Fortunately, there was an alert employee of BoP, who traced the prototype at the local DHL distribution center. She was also the one who drove the filter through the dusty suburbs and congested main roads of Addis Ababa. She knocked on the doors of several families to have the prototype tested and take questionnaires. It was a success. One user called his four-year-old son, and a toddler immediately pumped a glass of water without difficulty.
With his Jerry Can Water Filter, Olivier de Gruijter became the 2019 Dutch national winner of the James Dyson Award, an international design award for problem-solving design talents. Thanks to this award, his design came into spotlight and new collaborations were born, such as Oxfam Novib and Cesvi, an Italian aid organization. Recently, childhood friend Eise van Maanen joined to make the Jerry Can Water Filter a success. Van Maanen has experience at the UN in several countries in Africa and was also already familiar with the water world. He is now focusing on the business side of the company.
A small amount of filtered water did squirt out of the nozzle with each pumping motion. "The prototype was not yet perfect; this was our well-known fountain effect," says Berg.
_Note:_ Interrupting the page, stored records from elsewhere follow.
/-- The command is well formed. -/
def Instr.wellFormed (i : Instr) : Bool :=
  match i with
  | .registerWrite via off _ _ at_ => okVia via && okOff off && okDt at_
  | .badSizeAccess via off _ => okVia via && okOff off
  | .memRd port ld tag hpa at_ => okPort port && okLd ld && okTag tag && okDt hpa && okDt at_
  | .memWr port ld tag hpa _ _ at_ => okPort port && okLd ld && okTag tag && okDt hpa && okDt at_
  | .boltCacheMissFill _ at_ => okDt at_
  | .heldRequestRetry _ at_ => okDt at_
  | .holdExpiry _ at_ => okDt at_
  | .routeDrainDone dev at_ => okDev dev && okDt at_
  | .bind via _ _ _ at_ => okVia via && okDt at_
  | .unbind via _ at_ => okVia via && okDt at_
  | .modify via _ _ _ at_ => okVia via && okDt at_
  | .blReadEntry via _ at_ => okVia via && okDt at_
  | .tenantCreate via at_ => okVia via && okDt at_
  | .tenantDelete via _ at_ => okVia via && okDt at_
  | .ldAttach via _ at_ => okVia via && okDt at_
  | .blCmdTimeout at_ => okDt at_
  | .dirtySpanWriteDone span _ _ at_ => okSpan span && okDt at_
  | .dirtySpanRetry span _ _ at_ => okSpan span && okDt at_
  | .dirtySpanClear span at_ => okSpan span && okDt at_
  | .destageAgeExpiry line at_ => okLine line && okDt at_
  | .destageFrameDone frame group _ _ at_ => okFrame frame && okGroup group && okDt at_
  | .rmwReadDone frame _ at_ => okFrame frame && okDt at_
  | .mergeEntryClose sub line loc _ at_ => okSub sub && okLine line && okLoc loc && okDt at_
  | .gpfPhase1 port at_ => okPort port && okDt at_
  | .gpfPhase2 port at_ => okPort port && okDt at_
  | .pwDirtyBudgetWrite via _ _ at_ => okVia via && okDt at_
  | .pwEnergyDeclWrite via _ _ at_ => okVia via && okDt at_
  | .pwPoisonCountRead via _ => okVia via
  | .heartbeatTimer at_ => okDt at_
  | .plumbSendTimer at_ => okDt at_
  | .plumbFrameRx f at_ => okHb f && okDt at_
  | .heartbeat h f at_ => okHdr h && okHb f && okDt at_
  | .yield _ f at_ => okHb f && okDt at_
  | .missDeadline _ at_ => okDt at_
  | .leaseLapse at_ => okDt at_
  | .watchdogExpiry at_ => okDt at_
  | .carrierLoss at_ => okDt at_
  | .carrierPresent at_ => okDt at_
  | .tFreeReached at_ => okDt at_
  | .selfDiagnosisFail at_ => okDt at_
  | .takeoverRecordWritten at_ => okDt at_
  | .rotateSlotTimer at_ => okDt at_
  | .handoverDrainDone at_ => okDt at_
  | .rotateWaitTimeout at_ => okDt at_
  | .handoverTimeout at_ => okDt at_
  | .twCmdYield via at_ => okVia via && okDt at_
  | .declareLost via at_ => okVia via && okDt at_
  | .rotateNow via at_ => okVia via && okDt at_
  | .fullRejoin via at_ => okVia via && okDt at_
  | .twMissStatRead via _ => okVia via
  | .decayTimer at_ => okDt at_
  | .migrationCopyDone span at_ => okSpan span && okDt at_
  | .quotaWrite via tier _ _ at_ => okVia via && okTier tier && okDt at_
  | .floatGapMove module _ => okModule module
  | .floatSwapCheck module => okModule module
  | .stMigCountRead via _ => okVia via
  | .crownFillDone line res at_ => okLine line && okFill res && okDt at_
  | .wayOffReq via way at_ => okVia via && okWay way && okDt at_
  | .wayOnReq via way at_ => okVia via && okWay way && okDt at_
  | .wayCleanDone way at_ => okWay way && okDt at_
  | .wayPowerUpDone way at_ => okWay way && okDt at_
  | .crLfsrSeedWrite via _ _ at_ => okVia via && okDt at_
  | .crSliceStatRead via _ => okVia via
  | .crHitStatRead via _ => okVia via
  | .crErrStatRead via _ => okVia via
  | .csStep via ch _ _ bad at_ => okVia via && okCh ch && okBad bad && okDt at_
  | .caStep via ch _ _ bad at_ => okVia via && okCh ch && okBad bad && okDt at_
  | .dqReadStep via ch _ _ bad at_ => okVia via && okCh ch && okBad bad && okDt at_
  | .dqWriteStep via ch _ _ bad at_ => okVia via && okCh ch && okBad bad && okDt at_
  | .requestAgeExpiry sub line at_ => okSub sub && okLine line && okDt at_
  | .retrainPause ch sub eye lane _ at_ => okCh ch && okSub sub && okEye eye && okLane lane && okDt at_
  | .refreshRatePoll ch _ at_ => okCh ch && okDt at_
  | .refreshDue ch _ at_ => okCh ch && okDt at_
  | .pprRepairDone ch loc _ at_ => okCh ch && okLoc loc && okDt at_
  | .softPpr via ch _ _ at_ => okVia via && okCh ch && okDt at_
  | .hardPpr via ch _ _ at_ => okVia via && okCh ch && okDt at_
  | .trowelReadDone f at_ => okTrowel f && okDt at_
  | .trowelPeriodEnd tier at_ => okTier tier && okDt at_
  | .dcErrStatRead via ch _ => okVia via && okCh ch
  | .flashReadDone frame _ _ _ at_ => okFrame frame && okDt at_
  | .flashProgramDone _ _ ch _ at_ => okCh ch && okDt at_
  | .mapCommitDone _ at_ => okDt at_
  | .fineIdleExpiry span at_ => okSpan span && okDt at_
  | .checkpointTrigger at_ => okDt at_
  | .checkpointDone at_ => okDt at_
  | .fullingWindow at_ => okDt at_
  | .eraseDone _ _ at_ => okDt at_
  | .tempSample _ _ at_ => okDt at_
  | .flFullCtlWrite via _ _ at_ => okVia via && okDt at_
  | .flErrStatRead via ch _ => okVia via && okCh ch
  | .skimJournalWriteDone group _ _ at_ => okGroup group && okDt at_
  | .stripeWriteDone group row at_ => okGroup group && okRow row && okDt at_
  | .stripeAllowanceWindow _ at_ => okDt at_
  | .rebuildUnitDone member row _ at_ => okMember member && okRow row && okDt at_
  | .reshapeStart via at_ => okVia via && okDt at_
  | .reshapePause via at_ => okVia via && okDt at_
  | .reshapeResume via at_ => okVia via && okDt at_
  | .reshapeSpanDone span group _ at_ => okSpan span && okGroup group && okDt at_
  | .stParityStatRead via _ => okVia via
  | .doorbellWrite via q _ _ at_ => okVia via && okQueue q && okDt at_
  | .descriptorFetch at_ => okDt at_
  | .copy q _ at_ => okQueue q && okDt at_
  | .fill q _ at_ => okQueue q && okDt at_
  | .flush q _ at_ => okQueue q && okDt at_
  | .fence q _ at_ => okQueue q && okDt at_
  | .migrate q _ at_ => okQueue q && okDt at_
  | .pin q _ at_ => okQueue q && okDt at_
  | .unpin q _ at_ => okQueue q && okDt at_
  | .discard q _ at_ => okQueue q && okDt at_
  | .tileFetch q _ at_ => okQueue q && okDt at_
  | .capture q _ at_ => okQueue q && okDt at_
  | .run q _ at_ => okQueue q && okDt at_
  | .verify q _ at_ => okQueue q && okDt at_
  | .descriptorDone q _ at_ => okQueue q && okDt at_
  | .irqCoalesceTimer q at_ => okQueue q && okDt at_
  | .contextLoadDone q at_ => okQueue q && okDt at_
  | .captureWindowEnd q at_ => okQueue q && okDt at_
  | .windowEndDone q at_ => okQueue q && okDt at_
  | .create via _ _ _ _ _ at_ => okVia via && okDt at_
  | .delete via _ at_ => okVia via && okDt at_
  | .quStart via _ at_ => okVia via && okDt at_
  | .quStop via _ at_ => okVia via && okDt at_
  | .quStopTimeout at_ => okDt at_
  | .quReset via _ at_ => okVia via && okDt at_
  | .quReadEntry via _ at_ => okVia via && okDt at_
  | .quCtxStatRead via _ => okVia via
  | .quCapStatRead via _ => okVia via
  | .jobStart e _ _ at_ => okEngine e && okDt at_
  | .tileResident e slot _ at_ => okEngine e && okSlot slot && okDt at_
  | .layerStart e at_ => okEngine e && okDt at_
  | .layerEnd e _ at_ => okEngine e && okDt at_
  | .layerComplete e at_ => okEngine e && okDt at_
  | .fenceDeadline e at_ => okEngine e && okDt at_
  | .kernelCycleLimit e at_ => okEngine e && okDt at_
  | .userKernelFault e code slot at_ => okEngine e && okByte code && okSlot slot && okDt at_
  | .engineHwFault e slot at_ => okEngine e && okSlot slot && okDt at_
  | .enCountRead via e _ => okVia via && okEngine e
  | .linkTrained port t at_ => okPort port && okTrain t && okDt at_
  | .trainRetry port t at_ => okPort port && okOptTrain t && okDt at_
  | .linkError port t at_ => okPort port && okOptTrain t && okDt at_
  | .linkDown port at_ => okPort port && okDt at_
  | .linkHello port h at_ => okPort port && okHello h && okDt at_
  | .linkHelloTimer port at_ => okPort port && okDt at_
  | .hdmCommit port ld d at_ => okPort port && okLd ld && okHdm d && okDt at_
  | .hotReset port at_ => okPort port && okDt at_
  | .functionLevelReset port ld at_ => okPort port && okLd ld && okDt at_
  | .identifyMemoryDevice port ld => okPort port && okLd ld
  | .getSupportedLogs port ld => okPort port && okLd ld
  | .getLog port ld _ _ _ => okPort port && okLd ld
  | .getEventRecords port ld log => okPort port && okLd ld && okEvLog log
  | .clearEventRecords port ld log _ => okPort port && okLd ld && okEvLog log
  | .getHealthInfo port ld => okPort port && okLd ld
  | .getPoisonList port ld _ => okPort port && okLd ld
  | .getLsa port ld offset _ => okPort port && okLd ld && okLsa offset
  | .setLsa port ld offset _ => okPort port && okLd ld && okLsa offset
  | .getTimestamp port ld at_ => okPort port && okLd ld && okDt at_
  | .setTimestamp port ld hostTime at_ => okPort port && okLd ld && okDt hostTime && okDt at_
  | .getLdInfo port => okPort port
  | .getLdAllocations port => okPort port
  | .setLdAllocations port => okPort port
  | .unsupportedMailboxCommand port ld _ => okPort port && okLd ld
  | .moduleHotAdd port m at_ => okPort port && okModuleInfo m && okDt at_
  | .moduleRequestTimeout member row frame at_ => okMember member && okRow row && okOptFrame frame && okDt at_
  | .timeSync h t1 t2 t3 _ at_ => okHdr h && okDt t1 && okDt t2 && okDt t3 && okDt at_
  | .timeSyncTimer at_ => okDt at_
  | .bayState h _ _ => okHdr h
  | .mirrorWr h _ _ at_ => okHdr h && okDt at_
  | .mirrorAck h at_ => okHdr h && okDt at_
  | .fwdRd h lines at_ => okHdr h && okNlines lines && okDt at_
  | .fwdWr h _ _ at_ => okHdr h && okDt at_
  | .fwdData h _ lines at_ => okHdr h && okLines lines && okDt at_
  | .fwdCmp h at_ => okHdr h && okDt at_
  | .ctrlReq h _ at_ => okHdr h && okDt at_
  | .ctrlCmp h _ at_ => okHdr h && okDt at_
  | .repairRd h lines at_ => okHdr h && okNlines lines && okDt at_
  | .repairData h _ lines at_ => okHdr h && okLines lines && okDt at_
  | .boltUpdate h e at_ => okHdr h && okEntry e && okDt at_
  | .boltFetch h => okHdr h
  | .quotaSet h tenant tier _ dt => okHdr h && okTenant tenant && okTier tier && okDt dt
  | .handover h _ at_ => okHdr h && okDt at_
  | .handoverAck h _ at_ => okHdr h && okDt at_
  | .handoverReq h _ at_ => okHdr h && okDt at_
  | .rejoinCopy h _ _ lines at_ => okHdr h && okLines lines && okDt at_
  | .rejoinAck h at_ => okHdr h && okDt at_
  | .mapXfer h _ _ at_ => okHdr h && okDt at_
  | .unknownMessage h _ => okHdr h
  | .hopExpiry h _ => okHdr h
  | .retrain via port at_ => okVia via && okPort port && okDt at_
  | .prepareRemove via port at_ => okVia via && okPort port && okDt at_
  | .rescan via port t m at_ => okVia via && okPort port && okOptTrain t && okOptModuleInfo m && okDt at_
  | .ptErrStatRead via port _ => okVia via && okPort port
  | .ptTrafficRead via port _ => okVia via && okPort port
  | .imageLoad via _ _ _ at_ => okVia via && okDt at_
  | .imageErase via _ at_ => okVia via && okDt at_
  | .change via _ _ at_ => okVia via && okDt at_
  | .isRestart via _ at_ => okVia via && okDt at_
  | .svnRaise via at_ => okVia via && okDt at_
  | .functionRestartDone _ at_ => okDt at_
  | .isBootWrite via _ _ at_ => okVia via && okDt at_
  | .pllLockLoss island at_ => okIsland island && okDt at_
  | .keyLoad via _ at_ => okVia via && okDt at_
  | .keyDelete via _ at_ => okVia via && okDt at_
  | .keyFind via _ at_ => okVia via && okDt at_
  | .cipherParityFault lane core frame _ _ retryCore at_ => okLane24 lane && okCore core && okFrame frame && okCore retryCore && okDt at_
  | .cipherWriteRetry frame at_ => okFrame frame && okDt at_
  | .xtCountRead via _ => okVia via
  | .psyncRise at_ => okDt at_
  | .stateWorkDone _ at_ => okDt at_
  | .turn at_ => okDt at_
  | .loop at_ => okDt at_
  | .psyncReset at_ => okDt at_
  | .stateBoundExpiry at_ => okDt at_
  | .railSample rail mv _ junction8 at_ => okRail rail && okMv mv && okJunction junction8 && okDt at_
  | .throttleEnd at_ => okDt at_
  | .pfWarnChange _ at_ => okDt at_
  | .pfFailChange _ at_ => okDt at_
  | .supplyGood at_ => okDt at_
  | .pwrReqChange _ at_ => okDt at_
  | .energyStorePoll _ at_ => okDt at_
  | .sysclkLoss at_ => okDt at_
  | .eventCoalesceTimer port at_ => okOptPort port && okDt at_
  | .bbEvPtrWrite via _ _ at_ => okVia via && okDt at_
  | .bbEvStatRead via _ => okVia via
  | .bbAonDataRead via _ => okVia via
  | .healthSummaryTimer at_ => okDt at_
  | .tmDtRead via _ at_ => okVia via && okDt at_
  | .tmCaptureRead via _ at_ => okVia via && okDt at_
  | .gpioEdge gpio _ at_ => okGpio gpio && okDt at_
  | .bypass => true
  | .idcode => true
  | .samplePreload _ _ => true
  | .extest _ _ => true
  | .clamp => true
  | .highz => true
  | .extestPulse _ => true
  | .extestTrain _ => true
  | .envmRead addr _ at_ => okNvmAddr addr && okDt at_
  | .envmReadDone at_ => okDt at_
  | .otpKeyhash _ _ => true
  | .blCacheStatRead via _ => okVia via
  | .sysclkReturn at_ => okDt at_
  | .aonReset _ _ => true
  | .mgmtLinkDown at_ => okDt at_
  | .mgmtLinkTrained rate at_ => okRate rate && okDt at_
  | .zqCalibrationTimer at_ => okDt at_
  | .mirrorWrResend _ at_ => okDt at_
  | .creditReturn port cls _ at_ => okPort port && okCreditClass cls && okDt at_
  | .envmRecordWritten _ at_ => okDt at_

end Sys2Proof
end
Ethiopian test users saw it as a contaminated spill. "We learned that it has to work seamlessly, otherwise the confidence in your product disappears immediately."
The Palestinians will no longer encounter fountains in the latest version. The new filters will go to the headquarters of the aid organization Oxfam Novib in Gaza. Together with the Italian company Cesvi, they will ensure that the water filters arrive in the refugee camps. De Gruijter is eager to be able to hand over the first one himself. It remains to be seen whether the travel restrictions imposed by Corona will allow this.
In the meantime, De Gruijter is looking further ahead: "It has become more of a social and financial issue. As technical product designer it was a great project to work on, which is now largely over. But how do we get the filters to the places where they are needed most, in the most remote places of the world? We are thinking about continuing to work with aid organizations and using microcredit for the local people, so that they can buy their own filter. This is what I am thinking about with Eise right now."
The last filters go into the postal package and the box is taped shut. This time with a full address affixed on top.